◆ Task instructions
Set down exactly the lines of the listing below, please, beginning with the first and ending with the line that holds "setRs (fun r".

◆ Supplied data
/-- The records of a seat of the set as it stands (R304), with their number. -/
def State.seatRecs (s : State) (set : Nat) : List (List Byte) :=
  (secsOf set).flatMap (fun i =>
    let l := s.liveImage i
    [seatRec 1 i (s.sec i).digest]
    ++ (l.filter (fun r => r.state && 2 ≤ r.type && r.type ≤ 5)).map (fun r =>
      let p := s.physOf r.lcore
      let y := r.type == 3 || r.type == 5
      let base := if y then yBase p else xBase p
      seatRec (if y then 3 else 2) (r.lcore * 2 ^ 24 + r.first)
        ((List.range r.count).flatMap (fun k => s.bytes (base + 4 * ((r.first + k) % 8192)) 4)))
    ++ [seatRec 6 i (leBytes 8 (s.seed i))])
  ++ (let xs := s.setGains set
      [seatRec 4 xs.length (xs.flatMap (fun x => leBytes 4 x.1 ++ x.2.words.flatMap (leBytes 4))),
       (let ts := (xs.map (fun x => x.1 / 1024)).eraseDups
        seatRec 5 ts.length (ts.flatMap (fun t => leBytes 4 t ++ leBytes 4 (ux 32 (s.tap t).cur)))),
       (let ks := (s.setCores set).flatMap (fun l => ((List.range 128).filter (fun k => (s.task l k).isSome)).map (fun k => (l, k)))
        seatRec 7 ks.length (ks.flatMap (fun e =>
          leBytes 4 (e.1 * 2 ^ 24 + e.2 * 2 ^ 16 + min 65535 (s.missRun e.1 e.2)) ++ leBytes 4 (rampCode (s.tramp e.1 e.2)))))])

/-- The whole seat for seat breath `b` (R304). -/
def State.seat (s : State) (set b : Nat) : List Byte :=
  let rs := s.seatRecs set
  let body := rs.flatten
  leBytes 4 (65536 + set) ++ leBytes 4 (bidx b) ++ leBytes 4 (bidx b / 2 ^ 32) ++ leBytes 4 rs.length
  ++ leBytes 4 (64 + body.length) ++ leBytes 4 (crc32c body) ++ List.replicate 40 0 ++ body

/-- RESEAT_ACK with its result (R306). -/
def sendAck (r : Nat) (s : State) : State := sendTwin 0x28 [BitVec.ofNat 8 r] s

/-- RESEAT_REQ (R303): the LEAD begins to capture, or refuses. -/
def reseatReq (f : RxFrame) (s : State) : State :=
  let set := twAt f 12 2
  let l := secsOf set
  if !s.fromPartner f || s.trole != trLEAD then s
  else if l.any (fun i => s.secState i != secRUNNING) then sendAck 7 s
  else if l.any (fun i => bitOf (s.get F.TWIN_QUIET_OWN) i) then sendAck 2 s
  else if seatMax < (s.seat set 0).length then sendAck 3 s
  else
    let s := (s.set F.TWIN_RS_STAT_SET set).set F.TWIN_RS_STAT_PHASE rsCAPTURE
    setRs (fun r => { tries := r.tries, reqB := s.n }) s
def execReseatReq (t : Nat) (s : State) : Host.Outcome State Fault Refusal :=
  let s1 := s.atTime t
  done s (match popTwin 0x25 s1 with | some (f, u) => reseatReq f u | none => s1)

/-- Shows S and the size of the seat. -/
def showSeat (b bytes : Nat) (s : State) : State :=
  ((s.set F.TWIN_RS_SEAT_LO_S_LO (bidx b)).set F.TWIN_RS_SEAT_HI_S_HI (bidx b / 2 ^ 32)).set F.TWIN_RS_BYTES_BYTES bytes

/-- The LEAD at a breath start in CAPTURE: S is the first breath start at which every core of the set has fewer than 16
dirty granules, which is a free value here, within 300 breaths at 96 kHz (R303) (DESIGN CHOICE: log entry 57). -/
def seatStart (n : Nat) (s : State) : State :=
  let r := s.twin.rs
  if s.rsPhase != rsCAPTURE || r.ended then s
  else
    let (d, s) := s.draw
    if d % 2 = 1 && n < r.reqB + s.fs / 320 then s
    else
      let bs := s.seat s.rsSet n
      showSeat n bs.length (setRs (fun q => { q with ended := true, seatB := n }) (s.setBytes seatBase bs))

◆ Completed exercise
/-- The records of a seat of the set as it stands (R304), with their number. -/
def State.seatRecs (s : State) (set : Nat) : List (List Byte) :=
  (secsOf set).flatMap (fun i =>
    let l := s.liveImage i
    [seatRec 1 i (s.sec i).digest]
    ++ (l.filter (fun r => r.state && 2 ≤ r.type && r.type ≤ 5)).map (fun r =>
      let p := s.physOf r.lcore
      let y := r.type == 3 || r.type == 5
      let base := if y then yBase p else xBase p
      seatRec (if y then 3 else 2) (r.lcore * 2 ^ 24 + r.first)
        ((List.range r.count).flatMap (fun k => s.bytes (base + 4 * ((r.first + k) % 8192)) 4)))
    ++ [seatRec 6 i (leBytes 8 (s.seed i))])
  ++ (let xs := s.setGains set
      [seatRec 4 xs.length (xs.flatMap (fun x => leBytes 4 x.1 ++ x.2.words.flatMap (leBytes 4))),
       (let ts := (xs.map (fun x => x.1 / 1024)).eraseDups
        seatRec 5 ts.length (ts.flatMap (fun t => leBytes 4 t ++ leBytes 4 (ux 32 (s.tap t).cur)))),
       (let ks := (s.setCores set).flatMap (fun l => ((List.range 128).filter (fun k => (s.task l k).isSome)).map (fun k => (l, k)))
        seatRec 7 ks.length (ks.flatMap (fun e =>
          leBytes 4 (e.1 * 2 ^ 24 + e.2 * 2 ^ 16 + min 65535 (s.missRun e.1 e.2)) ++ leBytes 4 (rampCode (s.tramp e.1 e.2)))))])

/-- The whole seat for seat breath `b` (R304). -/
def State.seat (s : State) (set b : Nat) : List Byte :=
  let rs := s.seatRecs set
  let body := rs.flatten
  leBytes 4 (65536 + set) ++ leBytes 4 (bidx b) ++ leBytes 4 (bidx b / 2 ^ 32) ++ leBytes 4 rs.length
  ++ leBytes 4 (64 + body.length) ++ leBytes 4 (crc32c body) ++ List.replicate 40 0 ++ body

/-- RESEAT_ACK with its result (R306). -/
def sendAck (r : Nat) (s : State) : State := sendTwin 0x28 [BitVec.ofNat 8 r] s

/-- RESEAT_REQ (R303): the LEAD begins to capture, or refuses. -/
def reseatReq (f : RxFrame) (s : State) : State :=
  let set := twAt f 12 2
  let l := secsOf set
  if !s.fromPartner f || s.trole != trLEAD then s
  else if l.any (fun i => s.secState i != secRUNNING) then sendAck 7 s
  else if l.any (fun i => bitOf (s.get F.TWIN_QUIET_OWN) i) then sendAck 2 s
  else if seatMax < (s.seat set 0).length then sendAck 3 s
  else
    let s := (s.set F.TWIN_RS_STAT_SET set).set F.TWIN_RS_STAT_PHASE rsCAPTURE
    setRs (fun r => { tries := r.tries, reqB := s.n }) s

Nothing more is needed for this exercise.